How do we know which numbers to trust and which health studies are sound? Healthland faces this dilemma every day, so we spoke with Charles Seife, the rare journalist with an undergraduate degree in mathematics, from Princeton no less.
In his book Proofiness: The Dark Arts of Mathematical Deception, Seife explores the common ways math can be used to mislead people.
Q: What is “proofiness”?
A: It’s the art of using math to tell untruths, the art of using bogus numbers or numbers that are semi-right to mislead.
One example I like is when Quaker Oats had a huge ad campaign to try to convince people that eating oatmeal could lower cholesterol dramatically. It put a graph on the back [of the package] that showed a dramatic decline in cholesterol levels. And there was a drop, according to a study. But if you look carefully, the Y-axis was manipulated so that a really very tiny drop looked huge, when in fact, there was only a few points [decline] out of 200.
And what is the phenomenon you call “randumbness”?
We humans have a hard time recognizing that things can actually have no [discernible] cause. They are random. The roll of the dice isn’t influenced by external factors [like wearing your lucky shoes]. That’s how Las Vegas makes all its money. People think that if they’re winning, they should keep doing [what they're doing]; if they’re losing they’re due to win soon. The universe doesn’t care whether you win or lose — things are just random.
So, it’s the fallacy that comes when we think something is [causally connected to something else], when in fact there’s no cause behind it. I like to link it to what I call cause-uistry — what happens when, say, there is a cancer cluster or you spot a group of people who have more than the expected number of a certain type of cancer. It may be that there’s a toxin or something causing it. But by the sheer fact that you are looking at the entire country, of course there are going to be some places where there is a more-than-average incidence of cancer. Just through random chance, in some places there will be an increase in cancer, and in some places it will be lower than expected.
So cause-uistry is a glib name for the fallacy that correlation equals causation. Just because two things seem to be related doesn’t mean that one affects the other. [Still] our brains lead us to connect things even if they are not connected. One fun example: when I was doing reporting on something else, a member of Congress tried to pitch me on building more power plants. He said that if you increase power production, then infant mortality drops. It’s true. It’s also true that when Internet use goes up, infant mortality drops. And car driving. Of course, those are all symptomatic of a high-tech society that has good health care.
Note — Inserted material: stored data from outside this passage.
-- ==== Sys2Proof/Laws/Step.lean ====
section
/-! SUPPORT. Everything one step can do, said once: the inversion of `step`. Laws/Exec.lean does the same for `exec`. -/

namespace Sys2Proof.Machine

/-- A run of one step more, where that step answers a next state. -/
theorem run_succ (M : Host.Core) (n : Nat) {s t : M.State} (h : M.step s = .next t) : M.run (n + 1) s = M.run n t := by
  rw [Host.Core.run, h]

/-- An item that decodes is the instruction that the step runs, on the state as it was before the item came. -/
theorem step_withEntry {s : State} {e : Entry} {i : Instr} (h : decode e = .ok i) : step (s.withEntry e) = exec i s := by
  simp only [step, fetch, State.withEntry, h]

@[simp] theorem HostOp.again_read (s : State) (off : BitVec 12) : (HostOp.read off).again s = false := rfl
@[simp] theorem HostOp.again_write (s : State) (off : BitVec 12) (v : Word) : (HostOp.write off v).again s = false := rfl

/-- The offset of a port's PSTATUS (10_state.md R35). -/
theorem regOf_pstatus {p : Nat} (hp : p < Config.maxPorts) :
    regOf (BitVec.ofNat 12 (portBase p + 0x18)) = .pstatus p := by
  have h120 : p < 120 := hp
  have hn : (BitVec.ofNat 12 (portBase p + 0x18)).toNat = 0x100 + 0x20 * p + 0x18 := by
    rw [BitVec.toNat_ofNat, portBase]; omega
  rw [regOf, hn, if_neg (by omega), show (0x100 + 0x20 * p + 0x18 - 0x100) / 0x20 = p by omega,
    show (0x100 + 0x20 * p + 0x18 - 0x100) % 0x20 = 0x18 by omega]
  rfl

/-- WAITDONE repeats exactly while its port is BUSY (30_encoding.md R112). -/
theorem HostOp.again_waitdone {s : State} {p : Nat} {q : Port} (hp : p < Config.maxPorts) (hq : s.ports[p]? = some q) :
    (HostOp.waitdone p).again s = q.busy := by
  simp only [HostOp.again, regOf_pstatus hp, State.regRead, State.portRead, hq, Port.pstatus]
  cases q.busy <;> cases q.code <;> decide

/-- The ways a step can answer a next state. -/
inductive StepEffect (s : State) : State → Prop where
  | idle (hf : s.feed = []) : StepEffect s s
  | passed (m : Nat) (rest : List Entry) (hf : s.feed = .hostTurn m :: rest) (hh : s.hosts[m]?.getD [] = []) :
      StepEffect s { s with feed := rest }
  | instr (e : Entry) (rest : List Entry) (i : Instr) (t : State) (hf : s.feed = e :: rest) (hd : decode e = .ok i)
      (h : exec i { s with feed := rest } = .next t) : StepEffect s t
  | hostOp (m : Nat) (rest : List Entry) (op : HostOp) (ops : List HostOp) (t : State) (hf : s.feed = .hostTurn m :: rest)
      (hh : s.hosts[m]? = some (op :: ops))
      (h : exec op.instr
        { s with feed := rest, hosts := if op.again s then s.hosts else s.hosts.set m ops } = .next t) : StepEffect s t
  | illegal (p : Nat) (w : Word) (rest : List Entry) (hf : s.feed = .command p w :: rest) (hp : p < Config.maxPorts)
      (hd : ∃ e, decodeCmd w = .error e) : StepEffect s (State.issue p w { s with feed := rest })
  | hostStore (a : Word) (b : Byte) (rest : List Entry) (t : State) (hf : s.feed = .hostStore a b :: rest)
      (h : Machine.hostStore a b { s with feed := rest } = .next t) : StepEffect s t
  | hostLoad (a : Word) (rest : List Entry) (t : State) (hf : s.feed = .hostLoad a :: rest)
      (h : Machine.hostLoad a { s with feed := rest } = .next t) : StepEffect s t

/-- Repeating does not look at the feed. -/
@[simp] theorem HostOp.again_feed (s : State) (f : List Entry) (op : HostOp) :
    op.again { s with feed := f } = op.again s := by
  cases op with
  | read off => rfl
  | write off v => rfl
  | waitdone p => simp only [HostOp.again, State.regRead]; rfl

/-- Everything a step that answers a next state has done. -/
theorem step_effect {s t : State} (h : step s = .next t) : StepEffect s t := by
  cases hf : s.feed with
  | nil =>
    simp only [step, fetch, hf] at h
    cases h
    exact .idle hf
  | cons e rest =>
    simp only [step, fetch, hf] at h
    cases hd : decode e with
    | ok i =>
      rw [hd] at h
      exact .instr e rest i t hf hd h
    | error err =>
      rw [hd] at h
      cases e with
      | command p w =>
        simp only [noInstr] at h
        split at h
        · rename_i hp
          cases h
          refine .illegal p w rest hf hp ?_
          simp only [decode, hp, if_true] at hd
          split at hd
          · cases hd
          · exact ⟨_, ‹_›⟩
        · cases h
      | event r => cases h
      | hostStore a b => exact .hostStore a b rest t hf h
      | hostLoad a => exact .hostLoad a rest t hf h
      | hostTurn m =>
        simp only [noInstr, hostTurn, State.afterHostOp] at h
        cases hh : s.hosts[m]? with
        | none =>
          simp only [hh] at h
          cases h
          exact .passed m rest hf (by simp [hh])
        | some l =>
          cases l with
          | nil =>
            simp only [hh] at h
            cases h
            exact .passed m rest hf (by simp [hh])
          | cons op ops =>
            simp only [hh, HostOp.again_feed] at h
            exact .hostOp m rest op ops t hf hh h

end Sys2Proof.Machine
end

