-- ==== Sys2Proof/Tests/Slice0.lean ====
section
/-! SUPPORT. The model's own tests: ill-formed terms, one word per constructor written out from 30_encoding.md, at most two
one-step tests per instruction with expected values from 95_test_vectors.md, and a witness for the hypotheses of every
obligation that has any. -/

namespace Sys2Proof.Tests

open Sys2Proof.Machine

/-! ### Small states -/

/-- The next state of an answer, if it is one. -/
def after (o : Answer) : Option State :=
  match o with
  | .next t => some t
  | _ => none

/-- A window at `a` with position `pos` and chunk `c`. -/
def win (a len per pos c : Word) : Window :=
  { start := a, fin := a + len, len := len, period := per, sink := 0xF0000000#32, pos := pos, chunk := c }

/-- A channel with `rem` of `len` bytes from `a` on still to move; active until none is left. -/
def chan (a len rem : Word) : Channel :=
  { active := decide (rem ≠ 0#32), src := a, dst := 0xF0000000#32, len := len, rem := rem, done := decide (rem = 0#32) }

/-- A port with its ARG registers set. -/
def args (a b c d : Word) : Port := { Port.reset with arg0 := a, arg1 := b, arg2 := c, arg3 := d }

/-- A port that waits for a target. -/
def waiting (t : Word) : Port := { Port.reset with busy := true, waitTarget := t, waitTmo := 50#32 }

/-- A state with port `p` replaced. -/
def put (p : Nat) (q : Port) (s : State) : State := { s with ports := s.ports.set p q }

/-- Open and Idle in mode `m` on the buffer [a, a + len). -/
def opened (m : Mode) (a len per : Word) : State :=
  { State.reset with session := .opened, mode := m, win := win a len per a 0#32 }

/-- Running in mode `m` with the chunk `c` at `pos` armed and `rem` of its bytes to move. -/
def running (m : Mode) (a len per pos c rem : Word) : State :=
  { opened m a len per with engine := .running, win := win a len per pos c, ch := chan pos c rem }

/-- 95_test_vectors.md O1: Open PERIOD, 4 chunks of 1024 at 0x1000. -/
def o1 : State := opened .period 0x1000#32 4096#32 1024#32

/-- 95_test_vectors.md S2: O1 after START. -/
def s2 : State := running .period 0x1000#32 4096#32 1024#32 0x1000#32 1024#32 1024#32

/-- Open FRAME on 0x10000, 0x1000 bytes, Idle. -/
def frameIdle : State := opened .frame 0x10000#32 0x1000#32 0x1000#32

/-- The same, Running, with its frame moved (CH_DONE 1) and a swap to 0x20000 latched: 95_test_vectors.md C7. -/
def frameSwap : State :=
  { running .frame 0x10000#32 0x1000#32 0x1000#32 0x10000#32 0x1000#32 0#32 with
    pendAddr := 0x20000#32, pendValid := true }

/-- Running on 8 bytes at 0x1000 in chunks of 4, none of the first chunk moved. -/
def small : State := running .period 0x1000#32 8#32 4#32 0x1000#32 4#32 4#32

/-- `small` of a capture instance. -/
def smallIn : State := { small with params := { Params.reference with direction := .sourceToMem } }

/-- A state of no run: Open with a period of 0, so that the next chunk is empty. -/
def empty : State := opened .period 0#32 0#32 0#32

/-! ### Well-formedness: each check refuses an ill-formed term -/

theorem test_illformed_open : (Instr.openCmd 120 .period).wellFormed = false := by decide
theorem test_illformed_close : (Instr.close 120).wellFormed = false := by decide
theorem test_illformed_start : (Instr.start 120).wellFormed = false := by decide
theorem test_illformed_stop : (Instr.stop 120).wellFormed = false := by decide
theorem test_illformed_getoff : (Instr.getoff 120).wellFormed = false := by decide
theorem test_illformed_reqaddr : (Instr.reqaddr 120).wellFormed = false := by decide
theorem test_illformed_waitgen : (Instr.waitgen 120).wellFormed = false := by decide
theorem test_illformed_wait_timeout : (Instr.waitTimeout 120).wellFormed = false := by decide
theorem test_illformed_beat_empty : (Instr.beat 0).wellFormed = false := by decide
theorem test_illformed_beat_too_long : (Instr.beat (2 ^ 32 + 1)).wellFormed = false := by decide
theorem test_illformed_command_entry : decode (.command 120 0x00000003#32) = .error .badPort := by decide

/-! ### Decoding: a word per constructor, RSVD, M, OP (30_encoding.md R100 to R102), then the labels of R108 -/

theorem test_decode_open : decode (.command 0 0b00000000000000000000000000000001#32) = .ok (.openCmd 0 .period) := by
  decide
theorem test_decode_open_frame : decode (.command 3 0b00000000000000000000000100000001#32) = .ok (.openCmd 3 .frame) := by
  decide
theorem test_decode_close : decode (.command 1 0b00000000000000000000000000000010#32) = .ok (.close 1) := by decide
theorem test_decode_start : decode (.command 0 0b00000000000000000000000000000011#32) = .ok (.start 0) := by decide
theorem test_decode_stop : decode (.command 0 0b00000000000000000000000000000100#32) = .ok (.stop 0) := by decide
theorem test_decode_getoff : decode (.command 2 0b00000000000000000000000000000101#32) = .ok (.getoff 2) := by decide
theorem test_decode_reqaddr : decode (.command 0 0b00000000000000000000000000000110#32) = .ok (.reqaddr 0) := by decide
theorem test_decode_waitgen : decode (.command 119 0b00000000000000000000000000000111#32) = .ok (.waitgen 119) := by
  decide
theorem test_decode_illegal : decode (.command 0 0b00000000000000000000000011111111#32) = .error .illegalOpcode
    ∧ decode (.command 0 0b00000000000000000000001000000001#32) = .error .reservedBits
    ∧ decode (.command 0 0b00000000000000000000000100000010#32) = .error .modeBit := by decide
theorem test_decode_beat : decode (.event 0x000003FF00000080#64) = .ok (.beat 1024) := by decide
theorem test_decode_complete : decode (.event 0x0000000000000081#64) = .ok .complete := by decide
theorem test_decode_notify : decode (.event 0x0000000000000082#64) = .ok .notify := by decide
theorem test_decode_wait_timeout : decode (.event 0x0000000000000183#64) = .ok (.waitTimeout 1) := by decide
theorem test_decode_stray_done : decode (.event 0x0000000000000084#64) = .ok .strayDone := by decide
theorem test_decode_reset : decode (.event 0x0000000000000085#64) = .ok .reset := by decide
theorem test_decode_mmio_read : decode (.event 0x0000000001140090#64) = .ok (.mmioRead 0x114#12 .w32) := by decide
theorem test_decode_mmio_write :
    decode (.event 0xF0000000010C0091#64) = .ok (.mmioWrite 0x10C#12 .w32 0xF0000000#32) := by decide
theorem test_decode_unknown_label : decode (.event 0x0000000000000086#64) = .error .unknownLabel
    ∧ decode (.event 0x0000000010000090#64) = .error .badOffset
    ∧ decode (.event 0x0000000000000490#64) = .error .badWidth
    ∧ decode (.event 0x0000000100000081#64) = .error .unusedField := by decide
So how can bad math make it look like bogus medicines are effective?
The real success of alternative medicine has to do with the fact that [randomness] can make a placebo look like it works. It happens in the pharmaceutical industry, too. But in homeopathy, where the medicines are so dilute that there’s not a single molecule of the active medication, it’s all placebo. [Still], there are clinically controlled double-blind trials that seem to show that it works. [That's because] if you run 20 trials, one by random chance will come up with statistically significant results.
Is this because the definition of “statistical significance” is arbitrary?
I think that it is a rule of thumb that has been taken way too seriously and is applied in situations where it is inappropriate. If you look at a typical paper in a medical journal, you will see that the paper tests seven, eight, nine hypotheses. Does this drug work against several symptoms, does it work in high doses, etc.? You’ve got a good half-dozen, even multiple dozens of hypotheses, all tested at [what is known in statistics as the .05 p-value, or significance level].
That makes no sense whatsoever. If you’re testing 100 hypotheses, that cutoff is going to fail because 1 in 20 times, the effect will occur randomly.
So what should be done?
I don’t think there’s an easy golden solution. The issue is that people have to take into account the context in which the medical study is presented. A single medical study is rarely by itself definitive. Looking at the literature and what’s expected [before] going into the trial and looking at what the trial adds — that is a more fruitful way of looking at it than saying one study proves or disproves something.
When you start to look closely at medical science, you see all of its flaws and that may lead some people to say, O.K., it’s just another way of seeing things — but it’s not better than just choosing what to believe.
This is the big irony of the book. I still believe that quantitative data is the surest way to get at what nature is telling us. Nature speaks in mathematics. We’re very lucky because we have all of this understanding, with incredible precision. But in some ways, we are betrayed by that knowledge. We have immense faith in math, but [it also shows us all of the uncertainties].
Health is particularly tricky because you’re caught between Scylla and Charybdis. The Scylla being believing nothing and Charybdis being believing everything. There’s no algorithm to tell you what’s right and wrong, you’ve got to use your brain.